Entries provided:

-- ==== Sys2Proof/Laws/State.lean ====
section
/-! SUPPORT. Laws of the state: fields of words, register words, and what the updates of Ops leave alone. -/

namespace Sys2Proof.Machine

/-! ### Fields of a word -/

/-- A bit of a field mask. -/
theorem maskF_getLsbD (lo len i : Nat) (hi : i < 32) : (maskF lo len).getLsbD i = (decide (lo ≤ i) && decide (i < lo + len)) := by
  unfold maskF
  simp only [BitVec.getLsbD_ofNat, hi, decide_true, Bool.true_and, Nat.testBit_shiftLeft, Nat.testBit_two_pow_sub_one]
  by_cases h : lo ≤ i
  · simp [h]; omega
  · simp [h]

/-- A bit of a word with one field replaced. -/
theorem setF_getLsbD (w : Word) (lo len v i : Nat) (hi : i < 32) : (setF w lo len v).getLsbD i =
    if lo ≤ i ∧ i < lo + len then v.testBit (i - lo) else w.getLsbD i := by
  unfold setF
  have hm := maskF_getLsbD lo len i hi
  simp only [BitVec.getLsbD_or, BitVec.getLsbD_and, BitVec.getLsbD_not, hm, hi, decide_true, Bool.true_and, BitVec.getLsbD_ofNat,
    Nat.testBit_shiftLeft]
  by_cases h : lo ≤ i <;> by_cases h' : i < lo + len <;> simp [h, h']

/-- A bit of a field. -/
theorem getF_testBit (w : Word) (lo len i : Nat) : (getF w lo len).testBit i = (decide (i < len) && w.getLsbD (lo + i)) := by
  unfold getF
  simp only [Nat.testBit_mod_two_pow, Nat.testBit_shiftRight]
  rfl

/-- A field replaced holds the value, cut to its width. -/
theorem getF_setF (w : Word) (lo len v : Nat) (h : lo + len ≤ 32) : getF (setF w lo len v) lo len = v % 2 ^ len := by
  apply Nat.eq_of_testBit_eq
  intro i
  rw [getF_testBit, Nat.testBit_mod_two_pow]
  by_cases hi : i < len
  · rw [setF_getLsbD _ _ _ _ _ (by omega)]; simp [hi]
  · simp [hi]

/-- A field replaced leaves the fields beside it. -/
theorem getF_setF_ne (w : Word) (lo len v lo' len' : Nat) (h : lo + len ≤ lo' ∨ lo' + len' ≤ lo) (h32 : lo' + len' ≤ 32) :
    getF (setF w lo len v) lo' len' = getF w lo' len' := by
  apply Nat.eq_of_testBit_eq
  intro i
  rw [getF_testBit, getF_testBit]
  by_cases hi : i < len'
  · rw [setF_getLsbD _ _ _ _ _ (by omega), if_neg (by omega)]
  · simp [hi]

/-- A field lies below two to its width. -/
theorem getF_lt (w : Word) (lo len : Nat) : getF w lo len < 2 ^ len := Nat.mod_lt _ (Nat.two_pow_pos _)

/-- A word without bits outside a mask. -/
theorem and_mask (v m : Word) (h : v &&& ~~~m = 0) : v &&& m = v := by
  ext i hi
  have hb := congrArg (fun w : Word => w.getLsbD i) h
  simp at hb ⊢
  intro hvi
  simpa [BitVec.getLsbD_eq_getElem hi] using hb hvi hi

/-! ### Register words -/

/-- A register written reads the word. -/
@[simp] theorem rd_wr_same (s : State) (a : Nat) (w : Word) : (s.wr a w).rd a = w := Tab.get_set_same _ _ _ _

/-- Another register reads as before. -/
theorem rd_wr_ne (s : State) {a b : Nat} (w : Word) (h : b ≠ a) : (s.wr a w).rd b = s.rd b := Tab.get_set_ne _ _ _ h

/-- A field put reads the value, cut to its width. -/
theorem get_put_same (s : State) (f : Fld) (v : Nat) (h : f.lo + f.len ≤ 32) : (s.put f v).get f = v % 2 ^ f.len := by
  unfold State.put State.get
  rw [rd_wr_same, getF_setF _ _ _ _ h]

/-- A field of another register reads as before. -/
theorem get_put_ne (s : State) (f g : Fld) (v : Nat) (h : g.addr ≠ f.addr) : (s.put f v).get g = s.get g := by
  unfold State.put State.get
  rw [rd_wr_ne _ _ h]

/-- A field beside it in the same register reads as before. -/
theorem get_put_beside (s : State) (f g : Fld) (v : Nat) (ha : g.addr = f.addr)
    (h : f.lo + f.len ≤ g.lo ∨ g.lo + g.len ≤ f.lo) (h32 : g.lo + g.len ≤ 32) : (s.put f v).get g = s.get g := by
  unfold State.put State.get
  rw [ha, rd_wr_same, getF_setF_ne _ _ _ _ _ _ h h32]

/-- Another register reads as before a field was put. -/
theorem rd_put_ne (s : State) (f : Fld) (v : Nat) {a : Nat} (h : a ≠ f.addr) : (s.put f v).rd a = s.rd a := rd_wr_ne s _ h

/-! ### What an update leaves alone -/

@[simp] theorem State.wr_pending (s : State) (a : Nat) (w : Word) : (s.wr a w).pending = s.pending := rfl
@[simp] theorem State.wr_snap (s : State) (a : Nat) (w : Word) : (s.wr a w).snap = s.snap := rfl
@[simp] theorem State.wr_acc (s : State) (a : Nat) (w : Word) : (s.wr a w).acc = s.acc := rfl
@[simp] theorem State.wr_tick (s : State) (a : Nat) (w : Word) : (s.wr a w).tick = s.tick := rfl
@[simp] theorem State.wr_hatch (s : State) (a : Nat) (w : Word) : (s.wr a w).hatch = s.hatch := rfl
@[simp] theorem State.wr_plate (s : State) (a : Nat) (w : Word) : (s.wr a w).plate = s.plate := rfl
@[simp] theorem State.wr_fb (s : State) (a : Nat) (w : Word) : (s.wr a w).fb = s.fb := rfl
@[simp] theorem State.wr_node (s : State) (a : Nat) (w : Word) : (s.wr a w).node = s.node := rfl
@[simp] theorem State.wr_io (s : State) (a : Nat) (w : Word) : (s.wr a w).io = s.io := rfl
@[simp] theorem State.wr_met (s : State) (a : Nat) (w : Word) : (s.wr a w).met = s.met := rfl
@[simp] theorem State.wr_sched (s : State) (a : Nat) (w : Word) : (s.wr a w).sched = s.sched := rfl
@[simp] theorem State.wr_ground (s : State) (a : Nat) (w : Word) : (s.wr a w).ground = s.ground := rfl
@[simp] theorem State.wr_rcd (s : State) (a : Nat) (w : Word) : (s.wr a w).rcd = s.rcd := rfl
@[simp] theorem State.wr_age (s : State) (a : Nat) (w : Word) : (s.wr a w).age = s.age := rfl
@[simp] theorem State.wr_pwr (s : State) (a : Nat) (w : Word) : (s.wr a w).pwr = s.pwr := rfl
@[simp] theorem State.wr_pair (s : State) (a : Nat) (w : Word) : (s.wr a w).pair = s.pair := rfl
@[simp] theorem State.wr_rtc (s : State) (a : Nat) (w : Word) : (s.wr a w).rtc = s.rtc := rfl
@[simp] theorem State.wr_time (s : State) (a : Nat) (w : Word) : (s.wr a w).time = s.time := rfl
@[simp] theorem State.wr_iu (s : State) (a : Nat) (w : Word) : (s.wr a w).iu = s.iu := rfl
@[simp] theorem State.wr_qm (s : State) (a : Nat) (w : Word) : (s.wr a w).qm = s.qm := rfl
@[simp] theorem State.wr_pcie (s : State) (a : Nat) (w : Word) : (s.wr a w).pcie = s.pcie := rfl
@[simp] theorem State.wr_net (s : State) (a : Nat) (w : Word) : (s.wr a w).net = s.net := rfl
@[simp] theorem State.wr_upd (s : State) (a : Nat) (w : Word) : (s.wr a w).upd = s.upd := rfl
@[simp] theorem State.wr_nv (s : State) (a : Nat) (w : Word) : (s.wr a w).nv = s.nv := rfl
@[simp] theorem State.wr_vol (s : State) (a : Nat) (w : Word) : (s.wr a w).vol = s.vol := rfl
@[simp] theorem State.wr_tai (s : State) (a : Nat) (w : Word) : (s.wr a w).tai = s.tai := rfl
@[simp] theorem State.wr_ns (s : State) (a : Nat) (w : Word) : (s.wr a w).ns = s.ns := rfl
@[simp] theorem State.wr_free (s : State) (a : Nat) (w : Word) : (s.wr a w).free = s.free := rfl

==

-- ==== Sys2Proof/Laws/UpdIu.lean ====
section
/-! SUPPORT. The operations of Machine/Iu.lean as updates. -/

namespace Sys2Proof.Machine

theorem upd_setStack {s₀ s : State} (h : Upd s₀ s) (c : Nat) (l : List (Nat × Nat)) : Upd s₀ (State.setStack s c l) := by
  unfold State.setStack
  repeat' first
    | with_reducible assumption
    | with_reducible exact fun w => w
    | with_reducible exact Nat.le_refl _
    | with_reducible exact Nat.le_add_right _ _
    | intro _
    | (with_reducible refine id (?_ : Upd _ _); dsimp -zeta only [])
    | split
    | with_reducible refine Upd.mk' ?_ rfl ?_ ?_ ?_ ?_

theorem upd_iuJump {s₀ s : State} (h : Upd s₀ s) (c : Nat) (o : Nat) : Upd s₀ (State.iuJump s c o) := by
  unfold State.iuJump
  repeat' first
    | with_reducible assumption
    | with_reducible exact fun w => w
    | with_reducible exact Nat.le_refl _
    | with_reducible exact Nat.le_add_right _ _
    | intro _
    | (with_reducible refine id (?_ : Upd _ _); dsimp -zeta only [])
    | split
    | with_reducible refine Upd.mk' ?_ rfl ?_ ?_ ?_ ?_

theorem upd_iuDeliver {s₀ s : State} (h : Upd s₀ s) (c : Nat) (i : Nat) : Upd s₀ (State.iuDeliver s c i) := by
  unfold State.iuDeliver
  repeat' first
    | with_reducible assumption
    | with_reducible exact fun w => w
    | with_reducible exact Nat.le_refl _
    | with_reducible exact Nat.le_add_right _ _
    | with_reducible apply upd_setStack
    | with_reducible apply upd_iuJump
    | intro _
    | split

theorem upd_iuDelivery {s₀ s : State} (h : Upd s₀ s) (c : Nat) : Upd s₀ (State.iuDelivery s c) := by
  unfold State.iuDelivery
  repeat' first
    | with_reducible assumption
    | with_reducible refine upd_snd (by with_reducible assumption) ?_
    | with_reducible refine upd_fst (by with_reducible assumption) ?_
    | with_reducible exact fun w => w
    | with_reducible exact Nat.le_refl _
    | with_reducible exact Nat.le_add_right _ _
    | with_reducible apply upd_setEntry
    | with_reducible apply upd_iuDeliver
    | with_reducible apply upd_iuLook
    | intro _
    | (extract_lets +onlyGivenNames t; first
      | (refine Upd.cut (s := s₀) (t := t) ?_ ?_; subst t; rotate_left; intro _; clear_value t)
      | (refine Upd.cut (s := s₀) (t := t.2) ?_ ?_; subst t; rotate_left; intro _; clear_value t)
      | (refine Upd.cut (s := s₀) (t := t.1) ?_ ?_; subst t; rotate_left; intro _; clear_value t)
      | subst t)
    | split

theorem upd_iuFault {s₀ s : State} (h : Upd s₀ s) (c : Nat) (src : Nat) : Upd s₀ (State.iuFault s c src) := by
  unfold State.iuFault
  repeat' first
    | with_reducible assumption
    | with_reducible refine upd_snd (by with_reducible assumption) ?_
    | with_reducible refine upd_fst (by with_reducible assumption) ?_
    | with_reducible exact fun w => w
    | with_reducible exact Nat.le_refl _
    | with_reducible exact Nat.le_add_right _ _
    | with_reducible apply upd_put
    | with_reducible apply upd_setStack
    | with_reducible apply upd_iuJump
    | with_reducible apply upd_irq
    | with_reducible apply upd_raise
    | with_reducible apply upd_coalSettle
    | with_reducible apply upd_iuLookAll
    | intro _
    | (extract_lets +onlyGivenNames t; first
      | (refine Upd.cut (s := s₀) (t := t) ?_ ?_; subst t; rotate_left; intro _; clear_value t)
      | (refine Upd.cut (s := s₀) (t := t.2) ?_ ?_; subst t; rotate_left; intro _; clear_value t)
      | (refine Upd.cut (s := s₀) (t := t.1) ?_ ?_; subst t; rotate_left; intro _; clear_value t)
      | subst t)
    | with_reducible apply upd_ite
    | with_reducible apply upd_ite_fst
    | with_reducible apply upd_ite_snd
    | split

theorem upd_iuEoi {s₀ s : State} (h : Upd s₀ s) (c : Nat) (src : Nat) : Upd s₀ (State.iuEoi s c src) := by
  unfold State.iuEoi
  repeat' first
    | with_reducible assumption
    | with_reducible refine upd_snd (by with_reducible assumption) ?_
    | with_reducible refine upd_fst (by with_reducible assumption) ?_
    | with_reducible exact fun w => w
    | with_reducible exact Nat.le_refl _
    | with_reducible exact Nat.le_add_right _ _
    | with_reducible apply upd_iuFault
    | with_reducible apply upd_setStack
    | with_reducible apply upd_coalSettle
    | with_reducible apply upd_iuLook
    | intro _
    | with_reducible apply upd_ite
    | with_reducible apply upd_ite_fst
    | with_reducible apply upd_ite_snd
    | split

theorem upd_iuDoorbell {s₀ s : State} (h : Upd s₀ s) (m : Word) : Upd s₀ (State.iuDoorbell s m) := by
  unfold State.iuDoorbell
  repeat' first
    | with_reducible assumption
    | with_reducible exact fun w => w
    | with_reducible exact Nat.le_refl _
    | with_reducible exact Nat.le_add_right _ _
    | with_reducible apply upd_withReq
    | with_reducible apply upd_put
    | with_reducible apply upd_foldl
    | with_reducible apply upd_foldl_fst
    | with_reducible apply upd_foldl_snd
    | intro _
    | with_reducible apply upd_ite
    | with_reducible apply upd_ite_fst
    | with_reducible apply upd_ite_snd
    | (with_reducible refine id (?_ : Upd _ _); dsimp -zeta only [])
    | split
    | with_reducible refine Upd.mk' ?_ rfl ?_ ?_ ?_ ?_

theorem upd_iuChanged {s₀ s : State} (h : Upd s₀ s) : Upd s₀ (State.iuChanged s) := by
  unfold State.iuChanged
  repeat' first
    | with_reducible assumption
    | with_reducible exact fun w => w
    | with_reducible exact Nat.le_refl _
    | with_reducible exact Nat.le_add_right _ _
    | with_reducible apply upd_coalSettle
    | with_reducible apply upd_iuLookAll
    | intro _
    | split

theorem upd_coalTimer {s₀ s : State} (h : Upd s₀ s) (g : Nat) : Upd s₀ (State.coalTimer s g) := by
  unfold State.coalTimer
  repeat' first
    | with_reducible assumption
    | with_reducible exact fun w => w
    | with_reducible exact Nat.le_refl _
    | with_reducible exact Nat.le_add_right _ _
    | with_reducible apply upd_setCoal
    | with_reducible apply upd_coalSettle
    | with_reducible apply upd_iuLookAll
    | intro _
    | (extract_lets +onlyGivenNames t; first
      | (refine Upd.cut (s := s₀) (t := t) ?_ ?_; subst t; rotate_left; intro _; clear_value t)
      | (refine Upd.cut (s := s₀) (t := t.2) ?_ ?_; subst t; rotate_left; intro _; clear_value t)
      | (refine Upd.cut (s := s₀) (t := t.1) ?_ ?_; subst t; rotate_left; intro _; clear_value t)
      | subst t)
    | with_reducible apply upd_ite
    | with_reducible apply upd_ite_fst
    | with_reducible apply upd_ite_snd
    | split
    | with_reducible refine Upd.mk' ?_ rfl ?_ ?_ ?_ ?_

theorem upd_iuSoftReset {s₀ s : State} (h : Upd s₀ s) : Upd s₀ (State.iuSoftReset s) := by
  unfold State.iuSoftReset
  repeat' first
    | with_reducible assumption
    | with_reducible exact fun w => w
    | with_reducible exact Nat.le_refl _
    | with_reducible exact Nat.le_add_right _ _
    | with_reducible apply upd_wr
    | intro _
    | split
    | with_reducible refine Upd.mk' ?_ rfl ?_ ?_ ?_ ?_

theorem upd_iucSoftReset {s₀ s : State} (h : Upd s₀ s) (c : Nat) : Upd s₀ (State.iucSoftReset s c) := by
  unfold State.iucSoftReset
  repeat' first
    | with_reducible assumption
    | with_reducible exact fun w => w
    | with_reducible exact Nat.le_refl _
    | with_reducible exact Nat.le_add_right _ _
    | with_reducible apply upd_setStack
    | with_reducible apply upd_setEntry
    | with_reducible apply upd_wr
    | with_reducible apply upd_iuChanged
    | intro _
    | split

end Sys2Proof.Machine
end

Task:
Matching lines for the string "Laws": work out how many the records contain and write only the number.

Solution to the exercise:
3